-- EXERCISE DETAILS --
Line count for "alone": give the number of lines in the records below that hold it, and nothing else.

-- AVAILABLE DATA --
###
/-- Credits of a VC, buffer class 0, are withheld from the sender of a chunk that finds no room (R546). -/
def LinkPort.withhold (p : LinkPort) (sender vc : Nat) : LinkPort :=
  if p.state = .up ∧ p.peerCoord = sender ∧ ¬p.withheld.contains (vc, 0) then { p with withheld := p.withheld ++ [(vc, 0)] } else p

/-- A chunk of final data: of the distribute phase, of an ALL_GATHER_RING or of a MULTICAST (R524, R533). -/
def finalChunk (h : BitVec 256) : Bool := decide (chPhase h = 1 ∨ chProgram h = 5 ∨ chProgram h = 7)

/-- Place a sound chunk (R542 to R546); a staged one goes to stack `unit` of the consuming core's die (R545). -/
def State.placeChunk (s : State) (c : CollPlan) (sender : Nat) (h : BitVec 256) (payload : List Byte) (unit : Nat) : State :=
  let final := finalChunk h
  let stack := 4 * c.die + unit % 4
  let mk (slot : Option Nat) : Chunk := ⟨chColl h, sender, chItem h, chStep h, chNum h, payload, slot, stack, true⟩
  let note (s : State) : State := { s with coll := { s.coll with landed := s.coll.landed ++ [⟨chColl h, sender, chStep h, chItem h, final⟩] } }
  match s.slotFor c sender (chStep h) with
  | some n =>
    let s := ((note s).hubCount 6 0).hubCount 6 (9 + n)
    if final then s.takeFinal c h payload
    else { s with coll := { s.coll with busy := s.coll.busy ++ [n], chunks := s.coll.chunks ++ [mk (some n)] } }
  | none =>
    if 2 ^ 24 < s.stagedBytes stack + 32 + payload.length then
      ({ s with ports := Sparse.mapVals {} (fun _ (p : LinkPort) => p.withhold sender c.vc) s.ports }).hubCount 6 3
    else
      let s := (((note s).hubCount 6 1).pulse 0x90).stackCount stack 14
      if final then (s.stackCount stack 15).takeFinal c h payload else { s with coll := { s.coll with chunks := s.coll.chunks ++ [mk none] } }

/-- Place a sound chunk under its collective's plan. -/
def State.landChunk (s : State) (sender : Nat) (h : BitVec 256) (payload : List Byte) (unit : Nat) : State :=
  match s.coll.plan.find? fun c => c.collId == chColl h with
  | none => s
  | some c => s.placeChunk c sender h payload unit

/-- CHUNK_RECEIVE: a corrupt chunk or a failed RSUM makes the attempt FAIL (R535, R537, R539); a sound one lands in a free granted slot, or in the
staged area of a stack of the consuming core's die, the one that `stack` numbers there (R542, R545). -/
def execChunkReceive (sender : Nat) (hdr : BitVec 256) (payload : List Byte) (stack : Nat) (s : State) : Out :=
  needPart (s.hasStack stack) "stack" <|
    when s.working s <|
      if !s.chunkFormOk hdr payload then (s.hubCount 6 5).failAttempt 1
      else if rsum hdr payload ≠ chRsum hdr then (s.hubCount 6 4).failAttempt 1
      else s.landChunk sender hdr payload stack

/-! ### Combines (R527 to R531, R536) -/

/-- Split a list into records of `n` words. -/
def recordsOf (n : Nat) (ws : List W32) : List (List W32) :=
  (List.range (if n = 0 then 0 else ws.length / n)).map fun i => (ws.drop (i * n)).take n

/-- A sum combine: FP32 addition word by word, the left operand first, zeros stored under R146 (R530). -/
def sumWords (ieee : Bool) (l r : List W32) : List W32 × Flags :=
  let ys := (l.zip r).map fun p => add32 ieee p.1.toNat p.2.toNat
  (ys.map fun y => BitVec.ofNat 32 (Fp.fp32.stored y.1), ys.foldl (fun f y => f.or y.2) {})

/-- A merge combine of partial records (R355, R530), its words stored under R146. -/
def mergeWords (v : Env) (d : Nat) (l r : List W32) : List W32 × Flags :=
  let ys := ((recordsOf (8 + d) l).zip (recordsOf (8 + d) r)).map fun p => mergePartial v (partialOf p.1) (partialOf p.2)
  (ys.flatMap fun y => y.1.stored.words, ys.foldl (fun f y => f.or y.2) {})

/-- The combine of a collective's program on a core, whose current bank serves its lookups (R228, R524, R530), with its flags. -/
def State.combineWords (s : State) (core program : Nat) (l r : List W32) : List W32 × Flags :=
  if program = 6 then mergeWords (s.envOf core) s.headDim l r else sumWords s.ovf l r

/-- ELEM of a collective's data (R530, R533): partial records of the model's head dimension, FP32 where a program sums, and raw words where it moves data
unchanged (log 20). -/
def State.elemOf (s : State) (program : Nat) : Nat :=
  if program = 6 then (if s.headDim = 64 then 1 else if s.headDim = 128 then 2 else 3) else if program = 5 ∨ program = 7 then 4 else 0

/-- The header of a chunk that this member produces, with its RSUM (R533, R534, R537). -/
def State.chunkHeader (s : State) (c : CollPlan) (phase step item chunk : Nat) (payload : List Byte) : BitVec 256 :=
  let e := s.elemOf c.program
  let h : BitVec 256 := place 256 240 16 c.collId ||| place 256 236 4 c.program ||| place 256 234 2 c.cls ||| place 256 232 2 phase |||
    place 256 220 12 step ||| place 256 208 12 item ||| place 256 192 16 chunk ||| place 256 189 3 e ||| place 256 172 17 (payload.length / elemSize e)
  h ||| place 256 0 32 (rsum h payload)

/-- The tree level of the next combine that takes in an item after level `k`, and that combine's item; an unpaired last item passes up (R527). -/
def nextLevel (n item : Nat) : Nat → Nat → Option (Nat × Nat)
  | _, 0 => none
  | k, fuel + 1 =>
    let base := item / 2 ^ (k + 1) * 2 ^ (k + 1)
    if n ≤ 2 ^ k then none
    else if base ≠ item then some (k + 1, base)
    else if item + 2 ^ k < n then some (k + 1, item) else nextLevel n item (k + 1) fuel

/-- The member that performs a combine of a tree program (R525, R528). -/
def siteOf (c : CollPlan) (chunk step item : Nat) : Option Nat :=
  (c.sites.find? fun x => x.chunk == chunk && x.step == step && x.item == item).map (·.member)

/-- A held chunk of a collective that is an operand at a step (R527, R529). -/
def State.heldChunk (s : State) (coll step item chunk : Nat) : Option (List W32) :=
  (s.coll.chunks.find? fun x => x.coll == coll && x.step == step && x.item == item && x.num == chunk).map fun x => payloadWords x.payload

/-- An operand of a tree combine at a level: the chunk that has come for it, else the sum formed here, else this member's own contribution, which covers one
rank alone (R527). -/
def State.treeOperand (s : State) (c : CollPlan) (step item chunk : Nat) (ws : List W32) : Bool :=
  match s.heldChunk c.collId step item chunk, Sparse.get [] s.coll.sums (sumKey c.collId item chunk) with
  | some x, _ => x == ws
  | none, [] => c.contributors[item]? == some s.crew.coord && decide (min (item + 2 ^ (step - 1)) c.contributors.length = item + 1) && s.ownWords c item chunk == some ws
  | none, x => x == ws

/-- The records of a merge come in ascending FIRST_POS, the lower on the left (R356, R531). -/
def mergeOrdered (d : Nat) (l r : List W32) : Bool :=
  ((recordsOf (8 + d) l).zip (recordsOf (8 + d) r)).all fun p => decide ((partialOf p.1).firstPos ≤ (partialOf p.2).firstPos)

/-- The combine is one of the collective's, in its place in the order: adjacent items of a tree level at the member that the plan names for it, the lower-ranked one
on the left; or the segment due at this ring position at this step, its own contribution on the right (R525, R527, R529). -/
def State.combineOk (s : State) (c : CollPlan) (item step chunk : Nat) (left right : List W32) : Bool :=
  if ringProgram c then
    let n := (s.ringMembers c).length
    decide (1 ≤ step ∧ step < n ∧ item = (s.ringPlace c + 2 * n - 1 - step) % n) && s.heldChunk c.collId step item chunk == some left && s.ownWords c item chunk == some right
  else
    decide (1 ≤ step ∧ item % 2 ^ step = 0 ∧ item + 2 ^ (step - 1) < c.contributors.length) && siteOf c chunk step item == some s.crew.coord &&
      s.treeOperand c step item chunk left && s.treeOperand c step (item + 2 ^ (step - 1)) chunk right

/-- Where the result of a combine goes next: its members, the phase and the step (R524, R527, R529). -/
def State.sendsTo (s : State) (c : CollPlan) (item step chunk : Nat) : List Nat × Nat × Nat :=
  if ringProgram c then
    if step + 1 < (s.ringMembers c).length then ([s.ringAfter c], 0, step + 1) else (if c.program = 3 then [s.ringAfter c] else [], 1, 1)
  else
    match nextLevel c.contributors.length item step 12 with
    | some (k, i) => ((siteOf c chunk k i).toList.filter fun m => m != s.crew.coord, 0, k)
    | none => (c.onward, 1, step)

/-- The result of a combine goes to the members that need it next, as a chunk with a header of its own (R527, R529, R537). -/
def State.sendResult (s : State) (c : CollPlan) (item step chunk : Nat) (ws : List W32) : State :=
  let next := s.sendsTo c item step chunk
  let payload := ws.flatMap fun w => leBytes 4 w.toNat
  next.1.foldl (State.sendChunk c.vc (s.chunkHeader c next.2.1 next.2.2 item chunk payload) payload) s

/-- Where this member's own contribution goes first (R524, R527, R529): to the member that combines it next, where that is another one; round the ring; or, from
the source of a MULTICAST, to the members that the plan names. -/
def State.ownTo (s : State) (c : CollPlan) (item chunk : Nat) : List Nat × Nat × Nat :=
  let alone := decide ((s.ringMembers c).length ≤ 1)
  if c.program = 7 then (c.onward, 1, 0)
  else if ringProgram c then (if alone then [] else [s.ringAfter c], bit (c.program == 5), 1)
  else
    let d := s.sendsTo c item 0 chunk
    (d.1, d.2.1, max 1 d.2.2)

/-- Send one chunk of this member's own contribution (R532, R537). -/
def State.sendOwnChunk (c : CollPlan) (item : Nat) (s : State) (chunk : Nat) : State :=
  match s.ownWords c item chunk with
  | none => s
  | some ws =>
    let d := s.ownTo c item chunk
    let payload := ws.flatMap fun w => leBytes 4 w.toNat
    d.1.foldl (State.sendChunk c.vc (s.chunkHeader c d.2.1 d.2.2 item chunk payload) payload) s

/-- The item that a contribution goes out as: a ring program that sums starts at position p with segment p − 1 (R529). -/
def State.ownItem (s : State) (c : CollPlan) (p : OwnPart) : Nat :=
  let n := (s.ringMembers c).length
  if c.program = 3 ∨ c.program = 4 then (s.ringPlace c + n - 1) % n else p.rank

/-- A contribution of this member goes out, chunk by chunk (R525, R527, R529, R532). -/
def State.sendOwn (s : State) (c : CollPlan) (p : OwnPart) : State :=
  let item := s.ownItem c p
  let n := ceilDiv ((s.ownBytes c item).getD []).length c.chunk
  (List.range n).foldl (State.sendOwnChunk c item) { s with coll := { s.coll with begun := s.coll.begun ++ [(c.collId, p.rank)] } }

/-- The first contribution of the plan that is complete and has not gone out. -/
def State.ownDue (s : State) : Option (CollPlan × OwnPart) :=
  s.coll.plan.findSome? fun c => (c.own.find? fun p => !(s.coll.begun.contains (c.collId, p.rank)) && p.tasks.all s.clearBlaze).map fun p => (c, p)

/-- What the block does while no command waits: a contribution to a collective goes out once its tasks have ended (R525, R527; DESIGN CHOICE, log 3). -/
def State.idle (s : State) : State :=
  if s.working then
    match s.ownDue with
    | some x => s.sendOwn x.1 x.2
    | none => s
  else s

/-- Chunks that a combine has consumed, those staged read from HBM (R545): their slots are free, and withheld credits return when the staged area has room (R543, R546). -/
def State.consumeChunks (s : State) (coll step chunk : Nat) (items : List Nat) : State :=
  let used := s.coll.chunks.filter fun c => c.coll == coll && c.step == step && c.num == chunk && items.contains c.item
  let slots := used.filterMap (·.slot)
  let s := used.foldl (fun (s : State) c => if c.slot.isNone then s.stackCount c.stack 15 else s) s
  let s := { s with coll := { s.coll with
    busy := s.coll.busy.filter fun n => !(slots.contains n)
    chunks := s.coll.chunks.filter fun c => !(used.contains c) } }
  if used.any fun c => c.slot.isNone then (List.range 12).foldl State.releaseCredits s else s

/-- COMBINE: one combine of a tree or ring program, lower-ranked item on the left, on the cores that the plan names, and its result sent on; a residue mismatch
makes the attempt FAIL (R525, R527 to R531, R536, R537, R539). Which part its fail record names is not stated: none (R77; DESIGN CHOICE, log 54). -/
def execCombine (coll item step chunk : Nat) (left right : List W32) (residueOk : Bool) (s : State) : Out :=
  match s.coll.plan.find? fun c => c.collId == coll with
  | none => .next s
  | some c =>
    when (s.working && decide (left.length = right.length) && (c.program == 1 || c.program == 2 || c.program == 3 || c.program == 4 || c.program == 6) &&
        s.combineOk c item step chunk left right && (c.program != 6 || mergeOrdered s.headDim left right)) s <|
      if !residueOk then (s.hubCount 6 6).failAttempt 1
      else
        let r := s.combineWords (coreNo c.die c.core) c.program left right
        let s := { s with coll := { s.coll with sums := Sparse.set [] s.coll.sums (sumKey coll item chunk) r.1 } }
        ((s.flagVec (coreNo c.die c.core) c.req r.2).consumeChunks coll step chunk [item, item + 2 ^ (step - 1)]).sendResult c item step chunk r.1
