-- ==== Sys2Proof/Machine/KvCache.lean ====
section
/-! DEFINITION. Moving bytes: stream grants and walks (R247 to R262, R301 to R303), appends to tails, scatters, page copies and the cleaning
writer (R304 to R319, R332 to R335). -/

namespace Sys2Proof.Machine

/-! ### Paths of fetch entries (R27, R28, R249, R256, R396, R397) -/

/-- The dies at the other ends of a die's two links: the next and the last die of the ring. In a ZF2 both links end on the other die (R27). -/
def State.dieLinks (s : State) (d : Nat) : List Nat := [(d + 1) % s.nDies, (d + s.nDies - 1) % s.nDies]

/-- Two dies are ring neighbours (R28). -/
def State.neighbours (s : State) (a b : Nat) : Bool := (s.dieLinks a).contains b

/-- The points that grant bandwidth on the path of an entry of a die, in order: the stack's queue for HBM, and the die's hub port for whatever comes
through the hub. Traffic between ring neighbours uses their link, which no point arbitrates (R28, R46, R249, R256; log 53). -/
def State.pathOf (s : State) (die : Nat) (src : Source) (unit : Nat) : List ArbPoint :=
  match src with
  | .hbmOwn | .hbmOther =>
    if unit / 4 = die ∨ s.neighbours die (unit / 4) then [.stack unit] else [.stack unit, .hubPort die]
  | .flash => [.channel unit, .hubPort die]
  | .reduction | .otherModule => [.hubPort die]

/-- Where a weight block is read for a die: its HBM copy where its layer is held in HBM, then the own flash copy, then the mirror, by the copies that
have not failed (R396, R397). A crew of one module keeps the mirror in its own flash (R398). -/
def State.weightAt (s : State) (die b layer : Nat) : Source × Nat :=
  let n := weightFrames s.img.model
  if s.wt.inHbm.contains layer && !s.hbm.failed.contains (.weightHbm b) then
    let f := s.weightFrame b
    (if frameDie f = die then .hbmOwn else .hbmOther, f / 2 ^ 22)
  else if !s.hbm.failed.contains (.weightFlash b) then (.flash, s.flashChannel (s.flashUser + b))
  else if s.crew.members.length ≤ 1 then (.flash, s.flashChannel (s.flashUser + n + b))
  else (.otherModule, 0)

/-- Where byte `off` of a fetch entry is read: entries that carry weights name blocks, the others what the plan or the walk resolved (R396). -/
def State.sourceAt (s : State) (die : Nat) (src : Source) (unit addr off : Nat) (layer : Option Nat) : Source × Nat :=
  match layer with
  | some l => s.weightAt die ((addr + off) / 16384) l
  | none => (src, unit)

/-- Address offsets at which sidebands, Landing slots and the FP32 value staging are read as sources. -/
def sideBase : Nat := 2 ^ 60
def landBase : Nat := 2 ^ 61
def stagingSource : Nat := 2 ^ 62

/-- HBM bytes as a read sees them: a frame that the page-copy engine copies in the tick shows its content at the tick's start (R34). -/
def State.hbmBytes (s : State) (addr n : Nat) : List Byte :=
  if sideBase ≤ addr then
    Mem.bytes (if s.hbm.copied.contains ((addr - sideBase) / 1024) then s.hbm.side0 else s.hbm.side) (addr - sideBase) n
  else Mem.bytes (if s.hbm.copied.contains (addr / 16384) then s.hbm.data0 else s.hbm.data) addr n

/-- Bytes that a fetch entry reads. A weight entry names a weight block, whichever copy serves it (R396); what another module sends is not in
this state, so those bytes are free values (log 8). -/
def State.sourceBytes (s : State) (src : Source) (addr n : Nat) (layer : Option Nat) : List Byte × State :=
  if layer.isSome then (Mem.bytes s.wt.data addr n, s)
  else
    match src with
    | .hbmOwn | .hbmOther =>
      if stagingSource ≤ addr then
        ((Sparse.getList 0 s.land.staging ((addr - stagingSource) / 4) (n / 4)).flatMap fun w => leBytes 4 w.toNat, s)
      else if landBase ≤ addr then (Mem.bytes s.land.data (addr - landBase) n, s)
      else (s.hbmBytes addr n, s)
    | .flash => (if sideBase ≤ addr then Mem.bytes s.flash.side (addr - sideBase) n else Mem.bytes s.flash.data addr n, s)
    | .reduction => (slice ((Sparse.get [] s.coll.sums (addr / 2 ^ 16)).flatMap fun w => leBytes 4 w.toNat) (addr % 2 ^ 16) n, s)
    | .otherModule => s.freeBytes n

/-! ### Stream grants (R256 to R262) -/

/-- A request that a stream can make at a point: which of its entries, how many bytes, where they are read, and whether the point is the first and the
last of their path. -/
structure StreamReq where
  slot  : Nat
  off   : Nat
  bytes : Nat
  src   : Source
  first : Bool
  last  : Bool

/-- Bytes of an entry from offset `off` that one grant moves: at most 16 KiB, and within one block of weights (R259, R396). -/
def grantBytes (addr off bytes : Nat) (layer : Option Nat) : Nat :=
  min (if layer.isSome then 16384 - (addr + off) % 16384 else 16384) (bytes - off)

/-- What an entry can ask for at a point: its next bytes where the point is the first of their path, or bytes already granted there where it is the last
(R256). -/
def State.entryReq (s : State) (die : Nat) (p : ArbPoint) (i : Nat) (x : StreamSlot) : Option StreamReq :=
  match x.item with
  | .blaze _ => none
  | .fetch src unit addr _ bytes _ layer =>
    let far := s.sourceAt die src unit addr x.far layer
    let near := s.sourceAt die src unit addr x.got layer
    let path := s.pathOf die far.1 far.2
    if x.far < bytes ∧ path = [p] ∧ x.got = x.far then some ⟨i, x.far, grantBytes addr x.far bytes layer, far.1, true, true⟩
    else if x.far < bytes ∧ path.length = 2 ∧ path.head? = some p then some ⟨i, x.far, grantBytes addr x.far bytes layer, far.1, true, false⟩
    else if x.got < x.far ∧ p = .hubPort die then some ⟨i, x.got, min (grantBytes addr x.got bytes layer) (x.far - x.got), near.1, false, true⟩
    else none

/-- The entries that a stream may request: those before its first uncleared blaze (R253). -/
def State.openSlots (s : State) (xs : List StreamSlot) : List StreamSlot :=
  xs.takeWhile fun x => match x.item with
    | .blaze t => s.clearBlaze t
    | .fetch .. => true

/-- An entry of a layer below `l` has bytes that nothing has requested, and its layer is not in the window. -/
def Die.layerBefore (d : Die) (l : Nat) : Bool :=
  d.streams.any fun e => e.2.items.any fun y =>
    match y.item with
    | .fetch _ _ _ _ bytes _ (some k) => decide (k < l ∧ y.far < bytes) && !(d.layers.contains k)
    | _ => false

/-- The layer's bytes may be requested: it is in the die's window, or the window has room for it and no earlier layer is still to enter it (R275). -/
def State.inWindow (s : State) (die : Nat) (x : StreamSlot) : Bool :=
  let d := s.die die
  match x.item with
  | .fetch _ _ _ _ _ _ (some l) => d.layers.contains l || (decide (d.layers.length < s.wwin) && !(d.layerBefore l))
  | _ => true

/-- The buffer bytes of an entry that have not arrived. -/
def StreamSlot.left (y : StreamSlot) : Nat × Nat :=
  match y.item with
  | .fetch _ _ _ dst bytes _ _ => (dst + y.got, bytes - y.got)
  | .blaze _ => (0, 0)

/-- The buffer has room where the request goes: as many bytes as it takes, and neither bytes that wait for their loads nor bytes that an earlier entry has still
to bring lie there (R257, R262, R276). -/
def Stream.hasRoom (x : Stream) (y : StreamSlot) (r : StreamReq) : Bool :=
  let at' := match y.item with
    | .fetch _ _ _ dst _ _ _ => (dst + r.off, r.bytes)
    | .blaze _ => (0, 0)
  decide (r.bytes ≤ x.room) && !(x.arrived.any fun a => meets (a.addr, a.bytes) at') && !((x.items.take r.slot).any fun z => meets z.left at')

/-- The request that a stream makes at a point: the first of its entries that can ask there, those whose bytes have passed an earlier point among them, and of
the others the first, when its buffer has room (R253, R257, R275). -/
def State.requestAt (s : State) (die : Nat) (x : Stream) (p : ArbPoint) : Option StreamReq :=
  let xs := s.openSlots x.items
  let rs := ((List.range xs.length).zip xs).filterMap fun e => (s.entryReq die p e.1 e.2).map fun r => (r, e.2)
  let new := (rs.find? fun e => e.1.first).map fun e => e.1.slot
  (rs.find? fun e => !e.1.first || (new == some e.1.slot && x.hasRoom e.2 e.1 && s.inWindow die e.2)).map Prod.fst

/-- Run-dry time as a fraction: none is infinite. A stream with r = 0 has an infinite one even when B = 0, for which R258 gives both infinity and 0
(R258, R260; DESIGN CHOICE, log 53). -/
def runDry (x : Stream) (clock : Nat) : Option (Nat × Nat) :=
  if x.rate = 0 then none else some (x.buffered, x.rate * clock)

/-- The first time is strictly the smaller. -/
def dryBefore : Option (Nat × Nat) → Option (Nat × Nat) → Bool
  | some a, some b => decide (a.1 * b.2 < b.1 * a.2)
  | some _, none => true
  | none, _ => false

/-- Dies whose streams meet at a point. -/
def State.diesAt (s : State) : ArbPoint → List Nat
  | .hubPort d => [d]
  | .stack _ | .channel _ => List.range s.nDies

/-- The sixteenths of the full clock at which a die runs (R107): periods compare as their inverses. -/
def State.clockOf (s : State) (die : Nat) : Nat := 16 - (s.die die).step

/-- Eligible streams of a point as (stream number, die), in ascending stream number, then ascending die (R257). -/
def State.eligible (s : State) (p : ArbPoint) : List (Nat × Nat) :=
  (List.range 128).flatMap fun n => (s.diesAt p).filterMap fun d =>
    match (s.die d).streams.find? fun e => e.1 == n with
    | some e => if (s.requestAt d e.2 p).isSome then some (n, d) else none
    | none => none

/-- Run-dry time of a stream at a point; only a channel compares different dies, in nanoseconds (R258, R260). -/
def State.dryAt (s : State) (p : ArbPoint) (e : Nat × Nat) : Option (Nat × Nat) :=
  let x := Sparse.get {} (s.die e.2).streams e.1
  runDry x (match p with | .channel _ => s.clockOf e.2 | _ => 1)

/-- The winner: the smallest run-dry time, the lower stream number between equals (R259). Between equal numbers of two dies the rule gives no order; the
lower die wins (DESIGN CHOICE, log 53). -/
def State.winner (s : State) (p : ArbPoint) : Option (Nat × Nat) :=
  (s.eligible p).foldl (fun (a : Option (Nat × Nat)) e =>
    match a with
    | some b => if dryBefore (s.dryAt p e) (s.dryAt p b) then some e else a
    | none => some e) none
###
-- EXPECTED ANSWER --
3